Clare Lintereur is one tough mother. She finished the Tahoe Trail MTB twice, Stages Cycling Leadville Trail 100 MTB once and has completed countless marathon and IRONMAN competitions — all while raising six kids who are always there to cheer or compete alongside her. She’s ready to return to Tahoe and Leadville this year, and her family plans to support her through every mile.
How do you find the time to train for these races as a busy mom of six? Do your kids like to get out and train with you?
My training is definitely unusual. I used to do 4 a.m. rides a lot, so I could be home by 7 to get kids to school and myself to work by 8. They are more self-sufficient now, and I have two days off per week. That’s where I do my five- or six-hour rides — both road and mountain — if I have the time.
It has to be fun, or I won’t do it. Sometimes on my 80- or 100-mile road rides, I plan a stop for coffee or to pop in on a friend. I piece together beautiful mountain climbs on my MTB. Sometimes I back out the start time so that I’m on top of a mountain when the sun rises. I love that; it’s like my own personal paradise.
Three of my kids ride MTB and we love riding together. Throw in some good snacks and everybody’s happy! Since they were little we’ve climbed mountains in the Sierra and all around where we live, so appreciating being out there is not new to them. We consider it a great blessing to live in such a beautiful part of the world.
You kicked butt at the Tahoe Trail MTB last year. Tell us about your race. What did you like most about it? What would you do differently?

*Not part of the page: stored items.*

-- ==== Sys2Proof/Laws/FrameRigs.lean ====
section
/-! SUPPORT. What each operation leaves alone: the health monitors, the bed player and the alignment buffer. -/

namespace Sys2Proof.Machine.State

variable {s : State}

/-! ## Ops.lean -/

@[simp] theorem complete_frame (p : CtlPort) (code : Completion) :
    (s.complete p code).links = s.links ∧ (s.complete p code).health = s.health ∧ (s.complete p code).cues = s.cues
    ∧ (s.complete p code).routes = s.routes ∧ (s.complete p code).store = s.store ∧ (s.complete p code).player = s.player
    ∧ (s.complete p code).gang = s.gang ∧ (s.complete p code).fault = s.fault ∧ (s.complete p code).pending = s.pending
    ∧ (s.complete p code).align = s.align ∧ (s.complete p code).ctl = s.ctl := by
  simp only [complete]
  split <;> simp
/-! ## Health.lean -/
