@[simp] theorem regrade_rest (r : Rig) (k : FrameKind) :
    ((s.regrade r k).monitor r).hard = (s.monitor r).hard
      ∧ ((s.regrade r k).monitor r).warn = (s.monitor r).warn
      ∧ ((s.regrade r k).monitor r).playing = (s.monitor r).playing
      ∧ ((s.regrade r k).monitor r).gap = (s.monitor r).gap
      ∧ ((s.regrade r k).monitor r).repeatStall = (s.monitor r).repeatStall
      ∧ ((s.regrade r k).monitor r).bucket = (s.monitor r).bucket
      ∧ ((s.regrade r k).monitor r).pilotCount = (s.monitor r).pilotCount
      ∧ ((s.regrade r k).monitor r).pilotPeak = (s.monitor r).pilotPeak
      ∧ ((s.regrade r k).monitor r).ref = (s.monitor r).ref
      ∧ ((s.regrade r k).monitor r).softJump = (s.monitor r).softJump
      ∧ ((s.regrade r k).monitor r).qual = (s.monitor r).qual
      ∧ ((s.regrade r k).monitor r).lastSeq = (s.monitor r).lastSeq
      ∧ ((s.regrade r k).monitor r).recovery = (s.monitor r).recovery
      ∧ ((s.regrade r k).monitor r).requalifyReady = (s.monitor r).requalifyReady
      ∧ ((s.regrade r k).monitor r).patches = (s.monitor r).patches
      ∧ ((s.regrade r k).monitor r).capture = (s.monitor r).capture
      ∧ ((s.regrade r k).monitor r).limits = (s.monitor r).limits := by
  unfold regrade
  try dsimp only
  repeat' split
  all_goals simp

@[simp] theorem stallReached_other (q : Rig) (r : Rig) (h : q ≠ r) : (s.stallReached r).monitor q = s.monitor q := by
  unfold stallReached
  try dsimp only
  repeat' split
  all_goals simp [h]

@[simp] theorem stallReached_rest (r : Rig) :
    ((s.stallReached r).monitor r).warn = (s.monitor r).warn
      ∧ ((s.stallReached r).monitor r).playing = (s.monitor r).playing
      ∧ ((s.stallReached r).monitor r).gap = (s.monitor r).gap
      ∧ ((s.stallReached r).monitor r).bucket = (s.monitor r).bucket
      ∧ ((s.stallReached r).monitor r).pilotCount = (s.monitor r).pilotCount
      ∧ ((s.stallReached r).monitor r).pilotPeak = (s.monitor r).pilotPeak
      ∧ ((s.stallReached r).monitor r).ref = (s.monitor r).ref
      ∧ ((s.stallReached r).monitor r).softJump = (s.monitor r).softJump
      ∧ ((s.stallReached r).monitor r).lastSeq = (s.monitor r).lastSeq
      ∧ ((s.stallReached r).monitor r).patches = (s.monitor r).patches
      ∧ ((s.stallReached r).monitor r).capture = (s.monitor r).capture
      ∧ ((s.stallReached r).monitor r).limits = (s.monitor r).limits := by
  unfold stallReached
  try dsimp only
  repeat' split
  all_goals simp

@[simp] theorem gapSlot_other (q : Rig) (r : Rig) (live : Bool) (h : q ≠ r) : (s.gapSlot r live).monitor q = s.monitor q := by
  unfold gapSlot
  try dsimp only
  repeat' split
  all_goals simp [h]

Thanks! I’ve done Tahoe twice. It’s such a gorgeous venue and a fantastic mix of terrain and skill sets. I did better the first year but finished the last five miles on a flat tire. This past year I rode with a barely-healed broken humerus. I wiped out and bent my derailleur, but persevered without my three lowest gears!
We got a solid group from our kids mountain bike team up there, and this year we’re bringing more. I’m going to ride right next to my 12-year-old girl who will do the 50K. My 15-year-old boy and 16-year-old girl can’t wait to get back out there and take another crack at it! They absolutely loved it.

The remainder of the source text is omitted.